**Exercise goal:**
Which lines come from the start of the records through the line that holds "never listed. -/"? Write them out word for word.

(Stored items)
↓

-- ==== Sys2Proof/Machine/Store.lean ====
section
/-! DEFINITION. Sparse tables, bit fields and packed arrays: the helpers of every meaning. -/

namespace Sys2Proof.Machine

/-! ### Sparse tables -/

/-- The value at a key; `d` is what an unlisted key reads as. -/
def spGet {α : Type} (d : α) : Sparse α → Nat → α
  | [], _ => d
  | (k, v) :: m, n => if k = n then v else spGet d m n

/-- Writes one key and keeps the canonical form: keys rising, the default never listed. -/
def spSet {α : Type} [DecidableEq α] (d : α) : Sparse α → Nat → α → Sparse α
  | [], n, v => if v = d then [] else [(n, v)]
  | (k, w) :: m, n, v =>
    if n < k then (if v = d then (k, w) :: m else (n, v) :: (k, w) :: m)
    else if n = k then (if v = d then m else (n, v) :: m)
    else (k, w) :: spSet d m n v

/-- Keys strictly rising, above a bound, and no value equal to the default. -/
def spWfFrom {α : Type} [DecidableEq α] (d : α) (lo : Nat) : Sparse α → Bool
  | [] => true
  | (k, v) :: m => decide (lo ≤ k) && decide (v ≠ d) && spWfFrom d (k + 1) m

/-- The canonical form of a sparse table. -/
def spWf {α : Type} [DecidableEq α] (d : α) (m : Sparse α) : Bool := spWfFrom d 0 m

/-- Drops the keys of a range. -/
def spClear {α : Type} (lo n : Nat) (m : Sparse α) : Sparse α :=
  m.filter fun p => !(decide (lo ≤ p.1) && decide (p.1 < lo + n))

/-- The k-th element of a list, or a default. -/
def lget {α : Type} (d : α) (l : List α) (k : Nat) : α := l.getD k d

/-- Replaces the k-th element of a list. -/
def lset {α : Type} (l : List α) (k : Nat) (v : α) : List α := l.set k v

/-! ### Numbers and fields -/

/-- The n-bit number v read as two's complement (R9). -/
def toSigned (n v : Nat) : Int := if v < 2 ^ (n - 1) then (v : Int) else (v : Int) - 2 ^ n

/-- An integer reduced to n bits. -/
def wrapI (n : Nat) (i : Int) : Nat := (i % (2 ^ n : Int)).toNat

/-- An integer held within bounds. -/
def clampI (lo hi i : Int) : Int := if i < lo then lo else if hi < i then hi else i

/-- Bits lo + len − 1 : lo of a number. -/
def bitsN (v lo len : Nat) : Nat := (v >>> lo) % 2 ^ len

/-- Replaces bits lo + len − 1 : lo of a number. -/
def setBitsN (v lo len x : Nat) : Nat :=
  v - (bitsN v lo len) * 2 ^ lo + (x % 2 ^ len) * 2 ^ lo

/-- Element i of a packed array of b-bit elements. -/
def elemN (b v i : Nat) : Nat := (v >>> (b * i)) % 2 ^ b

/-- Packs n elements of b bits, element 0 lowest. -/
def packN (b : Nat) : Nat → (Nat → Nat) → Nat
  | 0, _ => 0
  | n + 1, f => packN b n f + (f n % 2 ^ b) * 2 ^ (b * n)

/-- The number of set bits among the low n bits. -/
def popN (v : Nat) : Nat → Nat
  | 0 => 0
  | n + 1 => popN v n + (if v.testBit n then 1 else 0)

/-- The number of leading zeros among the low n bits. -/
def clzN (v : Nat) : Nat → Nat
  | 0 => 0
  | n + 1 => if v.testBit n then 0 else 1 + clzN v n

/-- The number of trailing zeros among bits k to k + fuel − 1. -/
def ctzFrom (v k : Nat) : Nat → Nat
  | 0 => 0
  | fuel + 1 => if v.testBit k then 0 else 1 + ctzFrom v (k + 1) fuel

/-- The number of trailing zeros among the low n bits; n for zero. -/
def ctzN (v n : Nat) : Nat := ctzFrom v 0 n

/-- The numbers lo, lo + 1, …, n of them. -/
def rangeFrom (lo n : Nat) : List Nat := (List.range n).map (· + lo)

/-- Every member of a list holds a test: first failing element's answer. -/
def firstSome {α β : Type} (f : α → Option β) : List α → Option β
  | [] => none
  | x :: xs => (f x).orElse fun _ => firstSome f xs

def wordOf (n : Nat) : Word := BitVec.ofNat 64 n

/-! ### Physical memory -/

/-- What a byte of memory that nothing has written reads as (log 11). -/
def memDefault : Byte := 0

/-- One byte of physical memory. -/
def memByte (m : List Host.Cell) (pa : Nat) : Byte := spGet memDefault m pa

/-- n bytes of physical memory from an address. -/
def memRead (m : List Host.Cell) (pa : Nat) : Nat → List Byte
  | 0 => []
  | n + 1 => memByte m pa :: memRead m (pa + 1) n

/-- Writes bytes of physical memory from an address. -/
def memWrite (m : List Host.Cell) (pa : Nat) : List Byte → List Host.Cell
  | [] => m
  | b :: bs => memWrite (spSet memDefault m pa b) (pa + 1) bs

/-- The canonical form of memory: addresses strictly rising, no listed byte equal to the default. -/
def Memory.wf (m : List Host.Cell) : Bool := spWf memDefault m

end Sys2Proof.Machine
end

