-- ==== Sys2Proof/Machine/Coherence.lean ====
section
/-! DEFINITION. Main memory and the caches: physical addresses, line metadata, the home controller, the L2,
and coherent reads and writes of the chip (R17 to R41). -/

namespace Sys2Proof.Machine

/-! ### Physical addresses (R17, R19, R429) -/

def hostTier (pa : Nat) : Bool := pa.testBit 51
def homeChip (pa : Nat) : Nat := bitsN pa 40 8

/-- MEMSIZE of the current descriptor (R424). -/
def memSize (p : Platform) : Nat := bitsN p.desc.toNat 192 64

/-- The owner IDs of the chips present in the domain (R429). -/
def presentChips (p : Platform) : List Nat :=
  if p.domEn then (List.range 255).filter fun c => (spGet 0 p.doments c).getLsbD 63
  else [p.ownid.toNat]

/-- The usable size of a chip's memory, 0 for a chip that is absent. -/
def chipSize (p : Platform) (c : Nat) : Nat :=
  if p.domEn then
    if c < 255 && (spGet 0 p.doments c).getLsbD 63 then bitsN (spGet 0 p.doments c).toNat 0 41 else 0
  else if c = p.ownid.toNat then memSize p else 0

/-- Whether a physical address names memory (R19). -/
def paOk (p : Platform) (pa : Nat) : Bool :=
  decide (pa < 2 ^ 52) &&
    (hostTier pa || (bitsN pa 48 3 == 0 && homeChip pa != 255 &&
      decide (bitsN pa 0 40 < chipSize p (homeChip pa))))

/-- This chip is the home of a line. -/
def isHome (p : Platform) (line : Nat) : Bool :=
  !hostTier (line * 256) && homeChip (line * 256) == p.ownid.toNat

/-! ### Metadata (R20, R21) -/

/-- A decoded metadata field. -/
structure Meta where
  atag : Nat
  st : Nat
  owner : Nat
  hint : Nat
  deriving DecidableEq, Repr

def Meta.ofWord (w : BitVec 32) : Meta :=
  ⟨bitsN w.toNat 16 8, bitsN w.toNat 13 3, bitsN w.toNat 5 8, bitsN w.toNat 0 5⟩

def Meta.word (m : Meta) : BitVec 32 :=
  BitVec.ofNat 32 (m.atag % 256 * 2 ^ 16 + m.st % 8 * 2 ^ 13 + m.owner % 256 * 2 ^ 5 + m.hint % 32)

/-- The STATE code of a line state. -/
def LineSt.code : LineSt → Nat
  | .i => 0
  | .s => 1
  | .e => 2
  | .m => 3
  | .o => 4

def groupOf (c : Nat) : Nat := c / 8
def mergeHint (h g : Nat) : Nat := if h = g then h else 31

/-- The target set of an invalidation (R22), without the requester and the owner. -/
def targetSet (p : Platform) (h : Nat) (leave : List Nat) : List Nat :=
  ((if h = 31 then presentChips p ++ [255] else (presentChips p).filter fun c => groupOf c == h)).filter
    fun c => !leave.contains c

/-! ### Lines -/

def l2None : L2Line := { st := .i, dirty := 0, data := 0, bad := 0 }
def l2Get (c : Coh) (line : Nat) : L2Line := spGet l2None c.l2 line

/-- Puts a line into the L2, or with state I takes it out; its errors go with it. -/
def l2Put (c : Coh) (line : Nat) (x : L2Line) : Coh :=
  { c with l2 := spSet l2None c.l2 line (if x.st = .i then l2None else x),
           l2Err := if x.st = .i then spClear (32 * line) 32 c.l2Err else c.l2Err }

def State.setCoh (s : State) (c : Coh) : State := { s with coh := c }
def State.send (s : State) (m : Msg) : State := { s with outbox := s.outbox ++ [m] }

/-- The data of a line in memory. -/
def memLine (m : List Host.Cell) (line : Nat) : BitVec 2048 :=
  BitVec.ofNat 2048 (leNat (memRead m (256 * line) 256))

↑

**Answer area:**
-- ==== Sys2Proof/Machine/Store.lean ====
section
/-! DEFINITION. Sparse tables, bit fields and packed arrays: the helpers of every meaning. -/

namespace Sys2Proof.Machine

/-! ### Sparse tables -/

/-- The value at a key; `d` is what an unlisted key reads as. -/
def spGet {α : Type} (d : α) : Sparse α → Nat → α
  | [], _ => d
  | (k, v) :: m, n => if k = n then v else spGet d m n

/-- Writes one key and keeps the canonical form: keys rising, the default never listed. -/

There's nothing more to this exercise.